▶ Available records
-- ==== Sys2Proof/Machine/Packet.lean ====
section
/-! DEFINITION. Packets at the ends of the NoC: injection by a unit or a design (R87, R205, R206,
R212), delivery at a destination NI (R204, R213, R224 to R227, R234, R295, R313), and responses
(R222, R223); routes moved off a link (R221). -/

namespace Sys2Proof.Machine

/-! ## Injection -/

/-- The packet as its NI forms it: the address of the kinds that have one, and the CRC, generated
or carried (R87, R203). -/
def Packet.formed (p : Packet) (bare keep : Bool) : Packet :=
  let k := p.kind.toNat
  let integ := kindInteg k && !bare
  { p with
    integ := integ, fpoison := false
    address := if k ≤ 4 ∨ k = 9 ∨ k = 0xA then p.address else 0
    crc := if !integ then 0 else if keep then p.crc else crc32c p.payload }

/-- A packet sent, or an error response to its sender. -/
def State.sendOr (s : State) (p : Packet) : State :=
  match s.inject p with
  | some t => t.ack
  | none => s.error

/-- Whether the payload has 1 to 512 bytes (R203). -/
def Packet.sized (p : Packet) : Bool := decide (1 ≤ p.payload.length) && decide (p.payload.length ≤ 512)

/-- The design's answer to a target request: it leaves on VC2 on the default entry (R205, R212); an
answer that comes after 64 µs is discarded (R89). -/
def pointAnswer (a : Nat) (p : Packet) (keep : Bool) (s : State) : State :=
  let x := s.ap a
  let of := fun (q : Packet) => q.src == p.dst && q.tag == p.tag
  match x.opened.find? of with
  | some q =>
    let s := s.setAp a { x with
      opened := x.opened.filter fun r => !of r
      since := x.since.filter fun e => !(e.1 == p.dst && e.2.1 == p.tag) }
    let p := { p with
      prio := if q.prio.toNat < 2 then 4 else 5, route := q.src.setWidth 12, txid := 0 }
    s.sendOr (p.formed (q.kind == 1) keep)
  | none =>
    if x.expired.contains (p.dst, p.tag) then
      (s.setAp a { x with expired := x.expired.filter fun e => e != (p.dst, p.tag) }).ack
    else s.error

/-- A packet that the design sends through access point `a` (R86 to R89, R126, R127). -/
def pointSend (a : Nat) (p : Packet) (keep : Bool) (s : State) : State :=
  let pod := s.apPod a
  let outstanding := (s.noc.requests.filter fun q => q.ni == p.src).length
  if s.podStopped pod || !s.hasDesign a then s
  else if !p.sized || p.kind == 8 then s.error
  else if p.expects && decide (64 ≤ outstanding) then s
  else if s.paired pod && s.isTwin pod then s.twinCompare (s.primaryPoint a) true p.beats
  else
    let t := if s.paired pod then s.twinCompare a false p.beats else s
    let p := { p with poison := p.poison || (t.pod pod).silenced }
    if p.kind == 6 || p.kind == 7 then pointAnswer a p keep t else t.sendOr (p.formed false keep)

/-- A packet that the unit at its source NI sends. -/
def packetGo (p : Packet) (keep : Bool) (s : State) : State :=
  match masterAt p.src.toNat with
  | .accessPoint a => pointSend a.val p keep s
  | .engine _ => if !p.sized || p.kind == 8 then s.error else s.sendOr (p.formed false false)
  | _ => if !p.sized then s.error else s.sendOr (p.formed (p.kind == 6 && !p.integ) false)

/-! ## What becomes of a request -/

/-- The answer to a request whose access has been made: the response of the access as a packet.
An access still without one waits by backpressure; an error code that no rule states is free. -/
def State.answered (s : State) (f : Flight) : State :=
  let p := f.pkt
  let reply := fun (t : State) => { (t.dropFlight f.id) with response := .none }
  match s.response with
  | .none => s
  | r =>
    if !p.expects then reply s
    else match r with
      | .data b poison => reply (s.respondTo p 6 b poison)
      | .ack st => reply (if st = 0 then s.respondBare p else s.errorTo p st.toNat)
      | .error st =>
        if st = 0 then
          let v := s.free
          reply (v.2.errorTo p (v.1 % 65536))
        else reply (s.errorTo p st.toNat)
      | _ => s

/-- A packet discarded with a DECODE record (R204, R227). -/
def State.malformed (s : State) (u : Master) (f : Flight) : State :=
  (s.dropFlight f.id).discardDecode u f.pkt

/-! ## Accesses by address -/

/-- Whether the NI of `u` is one that a place is reached at. -/
def ownsPlace (s : State) (u : Master) : Place → Bool
  | .unmapped => false
  | .dram _ => decide (0x30 ≤ u.key / 1024) && decide (u.key / 1024 < 0x38)
  | .control o =>
    (match regUnit o with
     | .engine n => u.key == (Master.engine n).key
     | v => u.key / 1024 == v.key / 1024)
  | pl => u.key == (s.placeUnit pl).key

/-- Pieces of 8 or 4 bytes of an access of an engine window: the offset of each. -/
def windowPieces (o n : Nat) : Option (Bool × List Nat) :=
  if o % 8 = 0 ∧ n % 8 = 0 then some (true, (List.range (n / 8)).map fun i => o + 8 * i)
  else if o % 4 = 0 ∧ n % 4 = 0 then some (false, (List.range (n / 4)).map fun i => o + 4 * i)
  else none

▶ Exercise
Would you copy, unchanged, the stretch of the records above that begins at the line containing "a.val p keep s" and ends at the line containing "let p := f.pkt", and only that?

▶ Solution to this task
  | .accessPoint a => pointSend a.val p keep s
  | .engine _ => if !p.sized || p.kind == 8 then s.error else s.sendOr (p.formed false false)
  | _ => if !p.sized then s.error else s.sendOr (p.formed (p.kind == 6 && !p.integ) false)

/-! ## What becomes of a request -/

/-- The answer to a request whose access has been made: the response of the access as a packet.
An access still without one waits by backpressure; an error code that no rule states is free. -/
def State.answered (s : State) (f : Flight) : State :=
  let p := f.pkt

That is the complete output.